[Exercise brief]:
Provide a character-exact reproduction of the lines from the line with "match s.oldestStaged n with" to the end of the entries.
Information below:
/-- Entry to LOW by START, RESUME or LOW grant (R88): the valve opens, injectors may issue, the entry
evaluation is made, and the setpoint is set when it leaves the record flowing (R114). -/
def State.enterLow (examine : State → State) (s : State) (n : ArmId) : State :=
  let s1 := (s.setPhase n .low (some false)).modArm n fun a => { a with valve := .openFurther }
  let s2 := (s1.retarget n).issueArm n
  let s3 := s2.compareTests examine false n
  if flowingPhase (s3.phase n) then s3.setSetpoint n else s3

/-! ## Examining the grant queue (R135, R136) -/

/-- The grant of the head of the queue (R136). -/
def State.grant (s : State) (r : HeaderRequest) (rest : List HeaderRequest) : State :=
  let s1 := (s.withQueue rest).grantReservation r
  match r.kind with
  | .low => s1.enterLow id r.arm
  | .upgrade => s1.enterHigh r.arm

/-- At most `k` grants from the head on, each given while the amount asked fits (R135). -/
def State.examineUpTo : Nat → State → State
  | 0, s => s
  | k + 1, s =>
    match s.queue with
    | [] => s
    | r :: rest => if s.capacity == 0 || s.fits r.amount then (s.grant r rest).examineUpTo k else s

/-- The examination of the head (R135). A request is granted once, and a LOW grant may add one upgrade
request, so twice the length of the queue bounds the grants (log entry 22). -/
def State.examine (s : State) : State := s.examineUpTo (2 * s.queue.length)

/-! ## Holds (R15, R99) -/

/-- The hold a record takes: its count and its last cause (R6). -/
def Load.takeHold (l : Load) (c : HoldCause) : Load :=
  { l with holdCount := satAdd 255 l.holdCount 1, lastCause := some c }

/-- When the hold-limit timer of a record held now runs out, if it starts (R17). -/
def State.holdDue (s : State) : Option Nat :=
  if s.settings.station.holdLimit = 0 then none else some (s.now + 60000 * s.settings.station.holdLimit)

/-- The record becomes HELD (R15, R56, R99). -/
def State.hold (s : State) (n : ArmId) (c : HoldCause) : State :=
  let s1 := s.modActive n fun l =>
    { l.takeHold c with
      state := .held
      phase := none
      upgradePending := none
      abortTaken := none
      holdTimer := s.holdDue }
  let s2 := s1.modArm n fun a =>
    { a with valve := .close, gasTarget := 0, gasRun := none, ethRun := none, holdDrain := 0 }
  let s3 := s2.modRatio n fun r => { r with setpoint := 0, devRun := none }
  (s3.maskArm n true).releaseThen State.examine n

/-- A hold cause cuts a record in FINISH (R15). -/
def State.cutFinish (s : State) (n : ArmId) (c : HoldCause) : State :=
  (s.modActive n fun l => { l.takeHold c with flags := { l.flags with finishCut := true } }).enterSettle State.examine n

/-- A hold cause reaching an arm's active record (R15). -/
def State.holdCause (s : State) (n : ArmId) (c : HoldCause) : State :=
  match s.phase n with
  | some .headerWait | some .low | some .high | some .taper => s.hold n c
  | some .finish => s.cutFinish n c
  | some .settle | none => s

/-- A hold cause reaching every arm (R186, R187). The rules give no order of the arms, and which waiting request is
granted between two holds depends on it (R138): the model takes arms 1 to 8 (log entry 36). -/
def State.holdAll (s : State) (c : HoldCause) : State := allArms.foldl (fun s n => s.holdCause n c) s

/-! ## Detections (R169) -/

/-- A detection of an arm kind, by the kind's class in force. -/
def State.detect (s : State) (n : ArmId) (k : AlarmKind) : State :=
  match s.classOf k with
  | .off => s
  | .warn => s.latch n k
  | .stop => (s.latch n k).holdCause n .alarm

def State.detectIf (s : State) (b : Bool) (n : ArmId) (k : AlarmKind) : State := if b then s.detect n k else s

/-! ## Promotion (R8) -/

def State.oldestStaged (s : State) (n : ArmId) : Option Load := s.loads.find? fun l => l.arm == n && l.state == .staged

def State.promote (s : State) (n : ArmId) : State :=
  if (s.active n).isNone && (s.arm n).mode == .available then
    match s.oldestStaged n with
    | some l => s.modLoad l.number fun l => { l with state := .ready }
    | none => s
  else s

/-! ## Arm states (R80 to R83) -/

/-- The sample clock started or restarted now: the first sample comes P/2 later (R83). -/
def State.restartClock (s : State) (n : ArmId) : State :=
  s.modArm n fun a => { a with sampleClock := some (s.now + (s.armCfg n).period / 2) }

/-- The arm becomes AVAILABLE (R82). -/
def State.becomeAvailable (s : State) (n : ArmId) : State :=
  ((s.modArm n fun a => { a with mode := .available, checkTimer := none }).restartClock n).promote n

/-- Both channels of the arm stand at three valid samples in a row (R81). -/
def State.channelsReady (s : State) (n : ArmId) : Bool :=
  (s.channel (gasMeter n)).validCount == 3 && (s.channel (ethMeter n)).validCount == 3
End of Information.
[Solution for this task]:
    match s.oldestStaged n with
    | some l => s.modLoad l.number fun l => { l with state := .ready }
    | none => s
  else s

/-! ## Arm states (R80 to R83) -/

/-- The sample clock started or restarted now: the first sample comes P/2 later (R83). -/
def State.restartClock (s : State) (n : ArmId) : State :=
  s.modArm n fun a => { a with sampleClock := some (s.now + (s.armCfg n).period / 2) }

/-- The arm becomes AVAILABLE (R82). -/
def State.becomeAvailable (s : State) (n : ArmId) : State :=
  ((s.modArm n fun a => { a with mode := .available, checkTimer := none }).restartClock n).promote n

/-- Both channels of the arm stand at three valid samples in a row (R81). -/
def State.channelsReady (s : State) (n : ArmId) : Bool :=
  (s.channel (gasMeter n)).validCount == 3 && (s.channel (ethMeter n)).validCount == 3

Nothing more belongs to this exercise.